*** Begin section ***
-- ==== Sys2Proof/Machine/Directory.lean ====
section
/-! DEFINITION. The directory slices and the data caches they track (R338 to R354, R358). -/

namespace Sys2Proof.Machine

open Sys2Proof

/-! ### Entries -/

/-- The set of a line in its slice (R343). -/
def dirSet (line : Nat) : Nat := bits line 12 7 * 1024 + bits line 0 10

/-- The lines that hold a way of the set of a line. -/
def dirWays (d : Dev) (line : Nat) : List (Nat × DirEntry) :=
  d.dir.filter (fun e => dirSet e.1 = dirSet line && homeFloe (pageOfLine e.1) = homeFloe (pageOfLine line))

/-! ### Data caches of the cores (R340 to R342) -/

/-- A core's data cache drops a line: written back if dirty, with its eviction notice.  A dirty line that its SRAM has
lost, or that a quarantined core cannot write back, fails the core for coherence, causes 5 and 4 (R353). -/
def dcDrop (d : Dev) (c line : Nat) : Dev :=
  match tget? (coreOf d c).dcache line with
  | none => d
  | some l =>
    if !l.dirty then dropAgent (dcForget d c line) line c
    else if dcBad d c line then dcLost d c line
    else
      let d := dcForget d c line
      if (coreOf d c).stopWith.any (fun x => x.1 = 0x21) then
        let r := storeBack d (Who.unitOnly 9 (homeFloe (pageOfLine line))) line l.data
        if r.2.isSome then beginWalk r.1 c 4 else dropAgent r.1 line c
      else dropAgent (dirtyToMemory d c line l.data) line c

/-- Puts a line into a core's data cache: 256 sets of 4 ways, the victim a free value. -/
def dcFill (d : Dev) (c line : Nat) (b : Bytes) (owned : Bool) : Dev :=
  let x := coreOf d c
  let ways := tkeys (x.dcache.filter (fun l => l.1 % 256 = line % 256 && l.1 ≠ line))
  let d := if ways.length ≥ 4 then dcDrop (useFree d) c (ways.getD (freeVal d % 4) line) else d
  modCore d c (fun x => { x with dcache := tput x.dcache line ⟨b, false, owned⟩ })

/-- Writes back and invalidates a core's whole data cache (R342). -/
def dcClear (d : Dev) (c : Nat) : Dev := (tkeys (coreOf d c).dcache).foldl (fun d l => dcDrop d c l) d

/-! ### Requests -/

/-- A directory request of an agent fails: a core stops, a port answers the failed access, recorded where it is a refusal
of R76 (R85, R342, R354, R364). -/
def dirFail (d : Dev) (agent line status owner : Nat) : Dev :=
  if agent < 64 then accessFault d agent (status, 0)
  else
    portFail (portReqDone d (agent - 64) line) (portReqOr d (agent - 64) line) status owner false (portReqAt d (agent - 64) line).isNone

/-- Whether a cached copy may be granted: a coherent page, and a port in 256B flit mode (R341, R363). -/
def mayCache (d : Dev) (agent line : Nat) : Bool :=
  pageCoherent d (pageOfLine line) && (decide (agent < 64) || (portOf d (agent - 64)).flit256)

/-- Line data to a requester: into a core's data cache, or to a port with its meta state (3 shared, 2 any, 0 none). -/
def dirData (d : Dev) (agent line : Nat) (b : Bytes) (owned cached : Bool) : Dev :=
  if agent < 64 then (if cached then dcFill d agent line b owned else d)
  else respond (portReqDone d (agent - 64) line) (agent - 64)
    (.memData (agent - 64) (portReqOr d (agent - 64) line).hpa b false (if !cached then 0 else if owned then 2 else 3))

/-- The agents to snoop for an operation on an entry, with 1 for SNP_INV (R347, R350). -/
def snoopsFor (e : DirEntry) (op : DirOp) : List (Nat × Nat) :=
  let inv (except : Nat) := ((sharersOf e).filter (· ≠ except)).map (fun a => (a, 1))
  match op with
  | .rdShared a => if e.state = 2 ∧ e.owner ≠ a then [(e.owner, 0)] else []
  | .rdOwn a => inv a
  | .upgrade a => inv a
  | .ncRd => if e.state = 2 then [(e.owner, 0)] else []
  | .evictWay => inv 76
  | .withdraw => inv 76
  | .evict _ => []
  | .ncWr _ _ => inv 76
  | .ncAtomic _ _ _ _ _ => inv 76

/-- The line data for a request: the owner's where its answer was dirty, else memory's (R347).  A failed read fails the
request and leaves the entry as it was. -/
def dirRead (d : Dev) (agent line : Nat) (dirty : Option Bytes) : Dev × Option Bytes :=
  let p := pageOf d (pageOfLine line)
  match dirty with
  | some b => (d, some b)
  | none =>
    if p.tier = 1 ∨ p.tier = 2 then
      let r := homeRead d (Who.unitOnly 4 (homeFloe (pageOfLine line))) line
      match r.2 with
      | .ok b => (r.1, some b)
      | .error e => (dirFail r.1 agent line e.1 0, none)
    else (dirFail d agent line 0x14 0, none)

/-- The line has been used in its set of the directory slice. -/
def useDir (d : Dev) (line : Nat) : Dev :=
  { d with recent := tput d.recent (2 ^ 20 + homeFloe (pageOfLine line) * 131072 + dirSet line) line }

/-- What a non-coherent request comes to is returned to its agent (R350). -/
def ncAnswer (d : Dev) (line : Nat) (r : Except (Nat × Nat) Bytes) : Dev :=
  match r with
  | .ok b => emit d (.nc line 0 b)
  | .error e => emit d (.nc line e.1 [])

/-- The entry of a line whose requester gets no copy, its snoops answered: the copies that `s` names stay tracked, and are
withdrawn where the page is coherent no longer (R352). -/
def keepSharers (d : Dev) (line s : Nat) : Dev :=
  let d := putState d line (if s = 0 then 0 else 1) s 0xFF
  if s = 0 ∨ pageCoherent d (pageOfLine line) then d else startSnoop d line true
*** End section ***
WORK ITEM ▸
Up to and including the last line of the listing above, copy exactly every line from the one that contains "def useDir (d" onward; leave out all others.

OUTPUT FOR THIS TASK ▸
def useDir (d : Dev) (line : Nat) : Dev :=
  { d with recent := tput d.recent (2 ^ 20 + homeFloe (pageOfLine line) * 131072 + dirSet line) line }

/-- What a non-coherent request comes to is returned to its agent (R350). -/
def ncAnswer (d : Dev) (line : Nat) (r : Except (Nat × Nat) Bytes) : Dev :=
  match r with
  | .ok b => emit d (.nc line 0 b)
  | .error e => emit d (.nc line e.1 [])

/-- The entry of a line whose requester gets no copy, its snoops answered: the copies that `s` names stay tracked, and are
withdrawn where the page is coherent no longer (R352). -/
def keepSharers (d : Dev) (line s : Nat) : Dev :=
  let d := putState d line (if s = 0 then 0 else 1) s 0xFF
  if s = 0 ∨ pageCoherent d (pageOfLine line) then d else startSnoop d line true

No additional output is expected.